§ ABOUT THIS EXERCISE
Reproduce word for word the lines between those holding "is the word" and "def wordBytes (x", inclusive, and nothing else from the data below.

§ Saved data entries
-- ==== Sys2Proof/Machine/Ops.lean ====
section
/-! DEFINITION. The named operations over registers, memory and the fault registers that every
meaning is built from (00_scope.md R10), fault entry (60_exceptions.md R284) and the reset input
(70_reset_and_hazards.md R310), which is the only way out of a fault. -/

namespace Sys2Proof.Machine

/-! ## Registers -/

/-- The stored value of a vector register. No register is hardwired (10_state.md R21). -/
def State.readReg (s : State) (r : Reg) : Vec := (s.regs.get r).val

/-- Which lanes of a register a command has written since reset (R33). -/
def State.marks (s : State) (r : Reg) : Marks := (s.regs.get r).written

/-- `v[i]` on the right of `<-` (R10): what a command reads in its operand number `j`. A written lane reads
as stored, and a lane that no command has written since reset as a free value, which need not be the one
that another operand or another command reads (R33). Log 3. -/
def State.operand (s : State) (j : Nat) (r : Reg) : Vec :=
  .ofFn fun k =>
    if (s.marks r).lane k then (s.readReg r).lane k else Config.unwrittenLane s.taken j k.val

/-- Replace a register and its marks. -/
def State.putReg (s : State) (r : Reg) (v : VReg) : State :=
  { s with regs := s.regs.set r.val v r.isLt }

/-- `v[i] <- V` (R10): every lane is written (R33). -/
def State.writeReg (s : State) (r : Reg) (v : Vec) : State := s.putReg r ⟨v, .splat true⟩

/-- `v[i].k <- x`, the other lanes and their marks unchanged (R10, R33). -/
def State.writeLane (s : State) (r : Reg) (k : Fin 4) (x : Word) : State :=
  s.putReg r ⟨(s.readReg r).setLane k x, (s.marks r).setLane k true⟩

/-- `CF <- b` (R10, R25). -/
def State.writeCF (s : State) (b : Bool) : State := { s with cf := b, cfWritten := true }

/-- `XR <- x` (R10, R26). -/
def State.writeXR (s : State) (x : Word) : State := { s with xr := x, xrWritten := true }

/-! ## Memory -/

/-- The listed byte at an address, if the host or a command has written it. -/
def Memory.find : Memory → Nat → Option Byte
  | [], _ => none
  | (a', b') :: m, a => if a' = a then some b' else Memory.find m a

/-- Write one byte and keep the addresses strictly rising. -/
def Memory.put : Memory → Nat → Byte → Memory
  | [], a, b => [(a, b)]
  | (a', b') :: m, a, b =>
    if a < a' then (a, b) :: (a', b') :: m
    else if a = a' then (a, b) :: m
    else (a', b') :: Memory.put m a b

/-- The one canonical form of a memory: addresses strictly rising and below 2^32. An unlisted address
reads as no listed byte does (it has no value of its own), so no entry is redundant. -/
def Memory.wf (m : Memory) : Bool :=
  decide (m.Pairwise fun c d => c.1 < d.1) && m.all fun c => c.1 < 2 ^ 32

/-- The byte at an address. Every address reads (20_memory.md R57, R58): a byte nothing has written
is whatever the host placed there (10_state.md R32), a free value. Log 4. -/
def Memory.byteAt (m : Memory) (a : Word) : Byte :=
  (m.find a.toNat).getD (Config.hostByte a.toNat)

/-- The address of element `e` of a pointer, `p + 4e` modulo 2^32 (41_vector_memory.md R130). -/
def elementAddr (p : Word) (e : Nat) : Word := p + BitVec.ofNat 32 (4 * e)

/-- `MemRead(a, 4)`: little-endian, addresses modulo 2^32 (20_memory.md R50, R51). -/
def Memory.readWord (m : Memory) (a : Word) : Word :=
  m.byteAt (a + 3) ++ m.byteAt (a + 2) ++ m.byteAt (a + 1) ++ m.byteAt a

/-- `MemRead(a, n)` as bytes, the one at the lowest address first (R51). -/
def Memory.readBytes (m : Memory) (a : Word) (n : Nat) : List Byte :=
  (List.range n).map fun j => m.byteAt (a + BitVec.ofNat 32 j)

/-- `MemRead(a, 16)`: lane `k` is the word at `a + 4k` (R52). -/
def Memory.readVec (m : Memory) (a : Word) : Vec :=
  .ofFn fun k => m.readWord (elementAddr a k)

/-- The bytes of a word, the least significant first (R51). -/
def wordBytes (x : Word) : List Byte :=
  [x.extractLsb' 0 8, x.extractLsb' 8 8, x.extractLsb' 16 8, x.extractLsb' 24 8]

/-- The bytes of a vector, lane 0 first (R52). -/
def vecBytes (v : Vec) : List Byte := v.toList.flatMap wordBytes

/-- Write bytes at rising addresses, modulo 2^32 (R50). -/
def Memory.writeBytes (m : Memory) (a : Word) : List Byte → Memory
  | [] => m
  | b :: bs => Memory.writeBytes (m.put a.toNat b) (a + 1) bs

/-- `MemWrite(a, 4, x)` (R51). -/
def Memory.writeWord (m : Memory) (a : Word) (x : Word) : Memory := m.writeBytes a (wordBytes x)

/-- `MemWrite(a, 16, V)`: lane `k` at `a + 4k` (R52). -/
def Memory.writeVec (m : Memory) (a : Word) (v : Vec) : Memory :=
  m.writeBytes a (vecBytes v)

/-- Every byte of the word at an address has been written by the host or a command
(70_reset_and_hazards.md R311). -/
def Memory.wordWritten (m : Memory) (a : Word) : Bool :=
  [a, a + 1, a + 2, a + 3].all fun b => (m.find b.toNat).isSome

/-- The marks of the four lanes that a 16-byte read gives (R311). -/
def Memory.vecMarks (m : Memory) (a : Word) : Marks :=
  .ofFn fun k => m.wordWritten (elementAddr a k)

/-! ## The writes of one command to several places (20_memory.md R61, R67) -/

/-- The byte writes that a list of word writes stands for. -/
def byteWrites (ws : List (Word × Word)) : List (Word × Byte) :=
  ws.flatMap fun w =>
    [(w.1, w.2.extractLsb' 0 8), (w.1 + 1, w.2.extractLsb' 8 8),
     (w.1 + 2, w.2.extractLsb' 16 8), (w.1 + 3, w.2.extractLsb' 24 8)]

/-- The values that the writes covering an address carry. -/
def coveringBytes (cs : List (Word × Byte)) (a : Word) : List Byte :=
  (cs.filter fun c => c.1 == a).map Prod.snd

/-- The byte an address ends with: the value of the one write that covers it, or where several cover
it the value of one of them, "which one is not specified" (R67). The choice is free. Log 5. -/
def resolveByte (n : Nat) (cs : List (Word × Byte)) (a : Word) : Byte :=
  match coveringBytes cs a with
  | [b] => b
  | bs => bs.getD (Config.writePick n a.toNat % bs.length) 0

/-- Perform all the writes of one command, in no order (R61). -/
def Memory.scatter (m : Memory) (n : Nat) (ws : List (Word × Word)) : Memory :=
  (byteWrites ws).foldl (fun m c => m.put c.1.toNat (resolveByte n (byteWrites ws) c.1)) m

/-- The writes of a transposed store. It draws a free choice for bytes that several of its writes
cover. -/
def State.scatter (s : State) (ws : List (Word × Word)) : State :=
  { s with mem := s.mem.scatter s.taken ws }

/-- Replace the memory. -/
def State.withMem (s : State) (m : Memory) : State := { s with mem := m }

/-! ## Host inputs, fault entry and reset -/

/-- The machine takes the first waiting input (R24, R34): `rest` are the ones behind it. Log 8. -/
def State.takeInput (s : State) (rest : List HostInput) : State :=
  { s with inputs := rest, taken := s.taken + 1 }

/-- The three causes of a fault (60_exceptions.md R280). -/
inductive FaultCause where
  | illegal
  | misaligned
  | divzero
deriving DecidableEq, Repr

/-- The cause's code in `FSR.CAUSE` (10_state.md R27). -/
def FaultCause.code : FaultCause → BitVec 3
  | .illegal => 1
  | .misaligned => 2
  | .divzero => 3

/-- The value of `FSR` after a fault: `zext_32({c[2:0], 1})` (R284). -/
def faultStatus (c : FaultCause) : Word := (c.code ++ 1#1).setWidth 32

/-- Fault entry, the complete state change (R284): `FSR` and `FINFO`, and nothing else. Nothing is
saved, no mode changes and there is no handler, so there is no return (R288). -/
def State.raiseFault (s : State) (c : FaultCause) (info : Word) : State :=
  { s with fsr := faultStatus c, finfo := info }

/-- The reset input (R310): the registers, `CF`, `XR`, `FSR` and `FINFO` as in `State.reset`, memory
unchanged, no memory access. The host's waiting inputs and their count are not the machine's and stay.
Log 9. -/
def State.resetInput (s : State) : State :=
  { State.reset with mem := s.mem, inputs := s.inputs, taken := s.taken }

end Sys2Proof.Machine
end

§ SOLUTION TO THE EXERCISE
/-- `MemRead(a, 16)`: lane `k` is the word at `a + 4k` (R52). -/
def Memory.readVec (m : Memory) (a : Word) : Vec :=
  .ofFn fun k => m.readWord (elementAddr a k)

/-- The bytes of a word, the least significant first (R51). -/
def wordBytes (x : Word) : List Byte :=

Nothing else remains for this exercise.